[[ Entries supplied open ]]

-- ==== Sys2Proof/WellFormed.lean ====
section
/-!
DEFINITION. Which commands are well formed: every operand names something that exists and fits the width the manual gives
it.
-/

namespace Sys2Proof

open Sys2Proof.Machine

/-- A context number (R149). -/
def ctxOk (c : Nat) : Bool := decide (c < ctxCount)
/-- A cell number (R11). -/
def cellOk (n : Nat) : Bool := decide (n < cellCount)
/-- An L-cell's number (R11). -/
def linkCellOk (n : Nat) : Bool := decide (336 ≤ n ∧ n < 352)
/-- An H-cell's number (R11). -/
def hostCellOk (n : Nat) : Bool := decide (352 ≤ n ∧ n < 354)
/-- A channel number (R171). -/
def chOk (ch : Nat) : Bool := decide (ch < channelCount)
/-- A domain number (R341). -/
def domOk (d : Nat) : Bool := decide (d < domainCount)
/-- A Peal line (R266). -/
def lineOk (n : Nat) : Bool := decide (n < lineCount)
/-- A chip ID (R320). -/
def chipOk (c : Nat) : Bool := decide (c < chipCount)
/-- A core's number (R12). -/
def coreOk (k : Nat) : Bool := decide (k < coreCount)
/-- A Peal participant (R266). -/
def partyOk : Party → Bool
  | .context c => ctxOk c
  | .core k => coreOk k
/-- A counter's owner (R400). -/
def counterOk (o : CounterOwner) (k : Nat) : Bool := (match o with | .cell n => cellOk n | .belfry _ => true) && decide (k < 8)
/-- An agent of a register access (R455). -/
def agentOk : Agent → Bool
  | .context c => ctxOk c
  | _ => true
/-- An item's envelope and header fields (R323, R425). -/
def itemOk (x : Item) : Bool := chipOk x.chip && domOk x.domain && ctxOk x.ctx
/-- An answer's words: one 128-byte image, or the instructions of at most one burst (R56, R167). -/
def wordsOk (status : AttStatus) (n limit : Nat) : Bool := decide (status ≠ .ok ∨ n ≤ limit)
/-- What the fuses hold (R459). -/
def fusesOk (f : Fuses) : Bool := decide (f.grade < 3)

/-- A command is well formed. -/
def Instr.wf : Instr → Bool
  | .forme c | .unforme c | .ldscale c | .stscale c | .setcast c | .setrate c | .phase c | .advance c | .loop c | .endloop c
  | .branch c | .call c | .ret c | .toll c | .halt c | .nop c | .abandon c | .swap c | .drain c | .move c | .gather c | .scatter c
  | .fill c | .mcast c | .reduce c | .amoadd c | .check c | .signalAdd c | .signalGive c | .signalSub c | .waitGe c | .waitTake c
  | .pealArrive c | .pealEnrol c | .pealResign c | .fence c | .mark c | .illegalOpcode c => ctxOk c
  | .formeImageReturn c status image => ctxOk c && wordsOk status image.length 16
  | .queueEntryTake c _ => ctxOk c
  | .fetchBurstReturn c addr status words => ctxOk c && decide (addr.toNat % 1024 = 0) && wordsOk status words.length 64
  | .load c agent grants => ctxOk c && agentOk agent && decide (grants.length < 64)
  | .restore c agent grants image => ctxOk c && agentOk agent && decide (grants.length < 64) && decide (image.length = 8192)
  | .unload c | .save c | .pause c | .resume c | .abort c | .galleyScrubDone c | .contextFreed c => ctxOk c
  | .badOp c op => ctxOk c && decide (op < 16) && !decide (1 ≤ op ∧ op ≤ 7)
  | .doorbell c _ => ctxOk c
  | .ctxConfigWrite c agent _ => ctxOk c && agentOk agent
  | .channelPause cell ch | .channelResume cell ch | .channelSkip cell ch | .channelAbort cell ch | .channelEnable cell ch
  | .channelDisable cell ch | .channelStopped cell ch => cellOk cell && chOk ch
  | .cellEnable cell | .cellDisable cell | .cellStopped cell | .retire cell | .degradedClear cell => cellOk cell
  | .healthConfigWrite _ | .modeTest | .modeInit | .modeRun | .modeRecovery | .attach | .attachEnterRun | .attachTimeout | .detach
  | .detachDrained | .detachTimeout => true
  | .commit d agent | .release d agent => domOk d && agentOk agent
  | .loadKey d _ _ | .zeroise d _ | .lock d _ | .unlock d _ | .keyRelease d _ => domOk d
  | .write _ _ _ | .zeroiseAll _ | .tamper | .tollPeriodWrite _ => true
  | .attSplitWrite cell _ => cellOk cell
  | .arbConfigWrite _ => true
  | .routeWrite chip _ => chipOk chip
  | .pealEnable line | .pealDisable line | .pealLineStopped line => lineOk line
  | .dumpTrigger | .freeze _ | .thaw _ | .snapshot _ | .damperCancel | .damperAction => true
  | .dumpDone consumed => consumed.all domOk
  | .evselWrite o k _ => counterOk o k
  | .evcntWrite o k _ _ => counterOk o k
  | .impConfigWrite cell _ => cellOk cell
  | .lowerWordRead offset => decide (offset < 2 ^ 48)
  | .registerWrite agent offset width _ => agentOk agent && decide (offset < 2 ^ 48) && decide (width = 32 ∨ width = 64)
  | .powerGood fuses => fusesOk fuses
  | .mbistDone fails => fails.all cellOk
  | .mbistRun cell | .faultInject cell _ => cellOk cell
  | .scanEntry | .refTick | .tollTick => true
  | .syncOffset cell _ _ _ period => linkCellOk cell && decide (4 ≤ period ∧ period ≤ 1024)
  | .tollPulse cell | .guardInstant cell | .overrunReport cell | .stoppedInterval cell => cellOk cell
  | .heartbeat _ | .heartbeatLoss _ => true
  | .orderArrival cell _ | .indexDelivery cell _ | .haltFlit cell _ | .slugArrival cell _ | .destinationComplete cell _ => cellOk cell
  | .readResponse cell _ status data => cellOk cell && wordsOk status data.length 512
  | .writeResponse cell _ _ => cellOk cell
  | .creditReturn _ | .slugReplayFail _ | .registerAccessResponse _ => true
  | .completionFlit _ cell => cellOk cell
  | .performedReport c cell => ctxOk c && cellOk cell
  | .flushComplete cell _ _ => cellOk cell
  | .hostReadTimeout cell _ => cellOk cell
  | .hostLinkState cell _ => hostCellOk cell
  | .chimeUpdate cell _ _ _ _ => cellOk cell
  | .pollTimer c | .pollResult c | .subResult c | .waitTimeout c => ctxOk c
  | .pollRequest _ _ _ => true
  | .corePealArrive core line => coreOk core && lineOk line
  | .pealLeave party line => partyOk party && lineOk line
  | .pealRelease cell line => cellOk cell && lineOk line
  | .pealTimeout line => lineOk line
  | .pealFlit cell line _ _ => linkCellOk cell && decide (8 ≤ line) && lineOk line
  | .abandonFlit cell c | .abandonReport cell c => cellOk cell && ctxOk c
  | .itemArrival link item => decide (link < 16) && itemOk item
  | .refusalReport c => ctxOk c
  | .ackTimer chip | .remoteAck chip _ | .resendTimer chip | .streamLostTimer chip | .openRetry chip | .streamIdle chip
  | .close chip _ | .goodbye chip _ | .peerSilence chip => chipOk chip
  | .openReply chip window => chipOk chip && (match window with | some n => decide (n < 16) | none => true)
  | .streamOpen link chip _ _ => decide (link < 16) && chipOk chip
  | .linkDown cell | .linkUp cell => linkCellOk cell
  | .correctableError cell kind => cellOk cell && (decide (kind ≠ .linkCrc) || linkCellOk cell)
  | .cueWake cell _ | .lendThreshold cell => cellOk cell
  | .floorLost _ | .stepNotice _ _ _ _ | .stretchChange _ _ | .engineCycle _ => true
  | .wearMeasure cell drift _ _ => cellOk cell && decide (drift.length = 4)
  | .uncorrectableGalleyError cell _ => cellOk cell

end Sys2Proof
end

[[ Entries supplied closed ]]

Exercise instructions. Once you reach the line with "def itemOk (x" in the data above, copy it and every line after it exactly, up to and including the line with "c | .endloop c".

Response for this exercise.
def itemOk (x : Item) : Bool := chipOk x.chip && domOk x.domain && ctxOk x.ctx
/-- An answer's words: one 128-byte image, or the instructions of at most one burst (R56, R167). -/
def wordsOk (status : AttStatus) (n limit : Nat) : Bool := decide (status ≠ .ok ∨ n ≤ limit)
/-- What the fuses hold (R459). -/
def fusesOk (f : Fuses) : Bool := decide (f.grade < 3)

/-- A command is well formed. -/
def Instr.wf : Instr → Bool
  | .forme c | .unforme c | .ldscale c | .stscale c | .setcast c | .setrate c | .phase c | .advance c | .loop c | .endloop c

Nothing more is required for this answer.